Клей визжит, пока я сдираю с него живьём кожу. Тошнота подкатывает к горлу, когда я вижу обнажившиеся связки, мышцы рук и кровеносные сосуды. Всё содержимое желудка вываливается прямо на Адамса, мешаясь с его дерьмом и мочой. Вонь стоит невыносимая. От страха и боли этот ублюдок обделался, попеременно то теряя сознание, то приходя в себя, так же как и его жертвы. Только с той разницей, что за девочками он убирал, чтобы продолжить свои эксперименты по медицине. А я не могу. Не хочу… Меня начинает трясти. Нет наслаждения в этих пытках. Клей вновь всплывает из пучины бессознательности, когда я вынуждаю его прийти в себя. Для таких вещей у него, как ни странно, есть заранее запасённый флакон нашатырного спирта. Надо же, какая ирония и предусмотрительность, хм-м…
Я больше не могу и бросаю взгляд на Рамлоу. Тот стоит неподалёку, оперевшись бедром о крыло машины Адамса с видом профессора, выдавшего задание своему студенту и наблюдающего за правильностью решений. Как только он ловит мой взгляд, шумно и медленно вздыхает, и делает один-единственный шаг в нашем направлении. Нависает надо мной, подхватывая за талию, потому как я еле стою на ногах от отвращения к себе, от отвращения к ситуации, от бьющей по нервам ненависти к Адамсу. Я хочу его смерти. Медленной, мучительной и страшной. Такой же страшной, как у его жертв. И мне плевать, что я представитель власти. Сейчас я — человек, у которого животное, мерзость, архаизм отобрал жизнь близкого и чуть было не отобрал мою собственную жизнь.
— Просто убей его… Ты ведь умеешь это, Брок…
Брок молчит. Смотрит внимательно. Так внимательно, будто хочет задать всего один вопрос. Но не задаёт его. Я знаю, что он хочет спросить: уверена ли я, что буду спать спокойно, зная, что своим согласием убила человека? Да! Да, чёрт возьми, я буду спать спокойно, на много спокойнее, чем если бы он остался жив. Киваю. Лицо Рамлоу освещает едва заметная грустная и в то же время понимающая усмешка. Он переводит взгляд на обоссавшегося от страха Адамса.
— Смотри мне в глаза, пакость! И не смей кричать! Не кричи… — бросаю я, подходя вместе с Рамлоу к висящему на столбе Клею, — смотри… И запомни — я привела с собой твою смерть…
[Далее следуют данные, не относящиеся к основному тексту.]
-- ==== Sys2Proof/Machine/Launch.lean ====
section
/-! DEFINITION. Launches: headers, queues, bind records, blocks that start and end, counters (04_launch R66-R90). -/

namespace Sys2Proof.Machine

open Sys2Proof

/-! ## What a partition has -/

/-- Whether a cluster is live: not shut down, not retired, and its die not parked (20_power R392-R394; 22_partitions R413). -/
def clusterLive (hw : Hw) (k : Nat) : Bool :=
  let c := hw.cluster k
  !c.shut && !c.retired && !c.fail && !bit (k / 24) hw.pkg.parked
/-- The clusters of a partition. -/
def partClusters (hw : Hw) (p : Nat) : List Nat := (List.range 216).filter fun k => thirdPart hw (k / 72) == some p
/-- The live clusters of a partition. -/
def liveClusters (hw : Hw) (p : Nat) : List Nat := (partClusters hw p).filter (clusterLive hw)
/-- Whether a core can run: its package is up and its cluster is live. -/
def coreUp (hw : Hw) (core : Nat) : Bool := hw.pkg.up && clusterLive hw (coreCluster core)
/-- The context in a bank of a core. -/
def bankCtx (hw : Hw) (core b : Nat) : Option Nat := if b = 0 then (hw.core core).ctx0 else (hw.core core).ctx1
/-- Whether the context runs: it is live, not stopped or being killed (18_contexts R344, R356). -/
def ctxRuns (hw : Hw) (p c : Nat) : Bool := match hw.ctx p c with | some x => decide (x.state = .live) | none => false

/-! ## Header checks -/

/-- DONE and the dependences of a header: address words 10, and 12, 14, 16, 18 (Table LN-1). -/
def hdrDone (h : List Nat) : Nat := hdrWord h 10
/-- Dependence k: address and threshold. -/
def hdrDep (h : List Nat) (k : Nat) : Nat × Nat := (hdrWord h (12 + 2 * k), hdrWord h (13 + 2 * k))
/-- A counter address of a header translated: some none for an unused one, none where R70 refuses it. -/
def counterAt (hw : Hw) (m : Tab Memory) (p c va : Nat) : Option (Option Nat) × Hw :=
  if va = 0 then (some none, hw)
  else if va % 8 ≠ 0 then (none, hw)
  else match translate hw m p c va with
    | (.ok t, h) => if t.kind = 0 ∧ t.r ∧ t.w then (some (some t.pa), h) else (none, h)
    | (.error _, h) => (none, h)
/-- PRIO of a launch (04_launch R78). -/
def hdrPrio (h : List Nat) : Nat := bits 31 30 (hdrWord h 1)
/-- ACC of a header. -/
def hdrAcc (h : List Nat) : Nat := bits 45 38 (hdrWord h 1)
/-- Whether a header is malformed by R70, its counters apart. -/
def hdrBad (h : List Nat) : Bool :=
  let w := [1, 2, 3, 4, 5].map fun k => (widWidth h k, hdrExt h k)
  hdrWord h 0 % 64 != 0 || decide (2 ^ 57 ≤ hdrWord h 0) || decide (64 < 5 + (w.map (·.1)).sum) ||
    (w.any fun x => x.2 == 0 || decide (2 ^ x.1 < x.2)) || decide (48 < hdrExt h 1) || decide (192 < hdrAcc h) ||
    bits 63 62 (hdrWord h 1) != 0 || hdrWord h 11 != 0 || [20, 21, 22, 23].any fun k => hdrWord h k != 0
/-- Blocks of a launch that one core holds in one bank (R71). -/
def blocksPerCore (h : List Nat) : Nat :=
  let a := 48 / hdrExt h 1
  let b := if hdrScr h = 0 then a else 15 / hdrScr h
  let c := if hdrAcc h = 0 then a else 192 / hdrAcc h
  Nat.min a (Nat.min b c)
/-- The blocks of a launch (R67). -/
def blockCount (h : List Nat) : Nat := hdrExt h 2 * hdrExt h 3 * hdrExt h 4 * hdrExt h 5
/-- Whether the launch's blocks can all be resident at once on n live clusters (R71). -/
def allFit (h : List Nat) (n : Nat) : Bool :=
  if hdrC3 h then decide (hdrExt h 3 * hdrExt h 4 * hdrExt h 5 ≤ n * (4 * blocksPerCore h / hdrExt h 2))
  else decide (blockCount h ≤ n * (4 * blocksPerCore h))
/-- The status a header that passes R70 gets from R71. [DEDUCED, safe: log 20] -/
def fitStatus (hw : Hw) (p : Nat) (h : List Nat) : Nat :=
  let n := (liveClusters hw p).length
  if blocksPerCore h = 0 ∨ n = 0 ∨ (hdrC3 h ∧ 4 * blocksPerCore h < hdrExt h 2) then 0x82
  else if bit 32 (hdrWord h 1) && !allFit h n then 0x83
  else 0x01

/-- Checks a header and accepts or refuses it (R70, R71): the status, and the machine with the launch where it is accepted. -/
def takeHeader (hw : Hw) (m : Tab Memory) (p c : Nat) (src : LaunchSrc) (addr : Word) (slotPa : Nat) (h : List Nat) : Nat × Hw :=
  if hdrBad h then (0x81, hw)
  else
    let d := counterAt hw m p c (hdrDone h)
    let ds := (List.range 4).foldl (fun (x : Option (List (Nat × Nat)) × Hw) k =>
      match x.1 with
      | none => x
      | some l => match counterAt x.2 m p c (hdrDep h k).1 with
        | (none, hw) => (none, hw)
        | (some none, hw) => (some l, hw)
        | (some (some pa), hw) => (some (l ++ [(pa, (hdrDep h k).2)]), hw)) (some [], d.2)
    match d.1, ds.1 with
    | some done, some deps =>
      let st := fitStatus hw p h
      if st = 1 then
        (1, { ds.2 with
          launches := ds.2.launches.ins ds.2.nextId { part := p, ctx := c, src := src, addr := addr, hdr := h, doneAt := done,
                                                      deps := deps, slotPa := slotPa }
          nextId := ds.2.nextId + 1 })
      else (st, ds.2)
    | _, _ => (0x81, ds.2)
Рамлоу смыкает жёсткие пальцы на глотке Адамса. Я слышу хруст сминаемой гортани и адамова яблока. Такая смерть медленна и мучительна. Глаза Адамса выкатываются из орбит, когда воздуха начинает не хватать. Лицо сперва багровеет, затем начинает синеть. Пальцы всё сильнее стискивают его глотку и я вижу с каким наслаждением Рамлоу душит его. Он склоняется к лицу Адамса и еле слышно шипит, брызжа слюной. До моего слуха доносится лишь: «…Алекс…»
Грязь валится с Рамлоу на пол, и я ловлю себя на мысли, что он оставил по себе слишком много следов. Кровь, ДНК… Надо позаботиться об этом… Сжечь всё? Оставив тело среди этого бардака. Прежде, чем вызвать сюда копов, надо уничтожить следы пребывания Рамлоу. Всё-таки он здорово помог мне. И имеет право остаться инкогнито в этой ситуации. Я не могу считать убийство Адамса убийством. Скорее очищение планеты от мусора…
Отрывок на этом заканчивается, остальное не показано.